Holding eye contact, or “gaze,” with hysterical citizens is one of the most effective methods police officers can use to calm them down, according to new research conducted by the University of New Hampshire that relies on footage of the FOX TV show “COPS.”
The study by Mardi Kidwell, assistant professor of communication, “’Calm Down!’: the role of gaze in the interactional management of hysteria by the police,” was published recently in Discourse Studies.
According to Kidwell’s research, regulating gaze is central to face-to-face interaction. For police officers, it’s an important factor in gaining compliance from and calming hysterical citizens.
“A great deal of police work involves encountering people who are in crisis, people who are distraught, agitated and sometimes hysterical over the circumstances that have necessitated a police response. Moreover, as police departments nationwide transition from a more traditional model of policing, with its emphasis on catching law-breakers, to a model of community policing, with its emphasis on prevention, they have sought to adapt more humanistic, more dialogic approaches to their communications with citizens,” Kidwell says.
Kidwell’s research relies on police-citizen interactions obtained from the FOX TV show “COPS,” now in its 19th season. She used footage from “COPS” because most research on police-citizen interaction does not rely on a real-time, in-the-moment unfolding of events. In addition, police departments are reluctant to provide footage of their police-citizen interactions.
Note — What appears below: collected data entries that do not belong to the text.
/-- Cycle 4 of a `MOVE` to a cell presents the write (R281). -/
theorem moveTable_writes_cell {s : State} {d : Word} (h : regOfId? d = none) :
    moveTable 4 s d = some { busAddr := some d, busDataOut := some s.tmp1, busRw := some .write } := by
  simp only [moveTable, h]

/-- Cycle 4 of a `MOVE` to a register is the last one (R281). -/
theorem moveTable_writes_reg {s : State} {d : Word} {r : Reg} (h : regOfId? d = some r) :
    moveTable 4 s d =
      some (CycleRow.withReg { tmp1 := some 0, tmp2 := some 0, commit := some (s.ip + 1) } r s.tmp1) := by
  simp only [moveTable, h]

theorem moveTable_proceeds (src dst : MoveOperand) :
    RowProceeds moveTable (cycleShape (.move src dst)) (protocolCycles (.move src dst)) := by
  intro k s hrun h3 hk hs
  have hcycles : protocolCycles (.move src dst) s = if isRegId s.destinationWord then 5 else 6 := rfl
  have hbounds : 5 ≤ protocolCycles (.move src dst) s ∧ protocolCycles (.move src dst) s ≤ 6 := by
    rw [hcycles]
    split <;> decide
  obtain ⟨hk12, hread⟩ | ⟨rfl, hidle, h1⟩ | ⟨rfl, hidle, haddr⟩ | ⟨rfl, hrw⟩ := cycleShape_move_iff.mp hs
  · have hidle := linesIdle_of_readsAtIp hread
    rw [retire_idle hidle]
    rcases hk12 with rfl | rfl
    · refine ⟨_, rfl, .goesOn rfl ?_ fun _ => ⟨by omega, ?_⟩⟩
      · exact cycleShape_move_iff.mpr (.inl ⟨.inr rfl, readsAtIp_advanceRow hread⟩)
      · exact protocolCycles_move_next hk (by decide) rfl rfl rfl (BitVec.add_assoc s.ip 1 1)
    · refine ⟨_, rfl, .goesOn rfl ?_ fun _ => ⟨by omega, ?_⟩⟩
      · exact cycleShape_move_iff.mpr (.inr (.inl ⟨rfl, hidle, (scratchZero_iff.mp (scratchZero_of_readsAtIp hread)).1⟩))
      · exact protocolCycles_move_next hk (by decide) rfl rfl rfl rfl
  · rw [retire_idle hidle]
    refine ⟨_, rfl, .goesOn rfl ?_ fun _ => ⟨by omega, ?_⟩⟩
    · exact cycleShape_move_iff.mpr (.inr (.inr (.inl ⟨rfl, hidle, rfl⟩)))
    · exact protocolCycles_move_next hk (by decide) rfl rfl rfl rfl
  · obtain ⟨hrw, hout⟩ := linesIdle_iff.mp hidle
    have hword : s.destinationWord = s.dataIn := by
      rw [dataIn_read hrw, haddr, State.destinationWord, hk]
      rfl
    rw [hword, ← regOfId?_isSome] at hcycles
    rw [retire_idle hidle]
    rcases hd : regOfId? s.dataIn with _ | r
    · refine ⟨_, moveTable_writes_cell hd, .goesOn rfl ?_ fun _ => ⟨by simp [hcycles, hd], ?_⟩⟩
      · exact cycleShape_move_iff.mpr (.inr (.inr (.inr ⟨rfl, rfl⟩)))
      · exact protocolCycles_move_next hk (by decide) rfl rfl rfl rfl
    · refine ⟨_, moveTable_writes_reg hd, .commits ?_ fun _ => by simp [hcycles, hd]⟩
      cases r <;> exact CycleRow.apply_atBoundary rfl rfl hrun h3 hrw hout rfl rfl
  · rw [retire_write hrw]
    refine ⟨_, rfl, .commits ?_ fun hn => by omega⟩
    apply CycleRow.apply_atBoundary rfl rfl <;> simp [settleRow, *]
In the “COPS” segment discussed in the study, two police officers are trying to calm down a woman whose grandson has been shot. The six-minute segment shows the officers arriving on the scene of the shooting, inspecting the victim, questioning witnesses, discussing the case with other officers and, finally, seeking to calm the victim’s grandmother, who herself has been shot at.
The officers are forced to use increasingly stronger verbal tactics – called directives – to get the woman to look at them as they try to calm her down. The woman repeatedly looks at the officers and then looks away, and continues to be hysterical. Finally, one officer gently touches the woman’s face and turns it toward him, forcing her to look at him. Eventually, the officers are able to keep eye contact with her long enough so as to calm her down, help her regain a normal breathing pattern and compose herself so she can drive to the hospital to see her grandson.
Kidwell has found that officers treat citizens’ (usually suspects’) refusal to gaze at them as resistance, and they will continue to pursue the citizens’ gaze in order to gain compliance. “In situations of someone’s extreme distraught-ness, refusal to gaze is associated with being ‘out of it.’ In other words, with being unable to attend to, or participate in, in any normal or competent way current interactional activities,” she says.
Kidwell analyzed more than 35 hours off footage and hundreds of police-citizen interactions as part of her research. She found that police rely on holding gaze to calm individuals in a number of situations, including getting them to cooperate during questioning, keeping them from interfering with emergency workers, and gaining their compliance during arrests.
“There is another, perhaps less institutionally obvious responsibility that the officers are undertaking in this case. This is a responsibility that has to do with being a ‘helper,’ here, specifically with emotional work. This case and others that involve, for example, a small child whose parents have been arrested and a woman who has been abused by her husband, demonstrate that police responsibilities also include simply soothing people who are in crisis and trying to ameliorate their emotional suffering,” Kidwell says.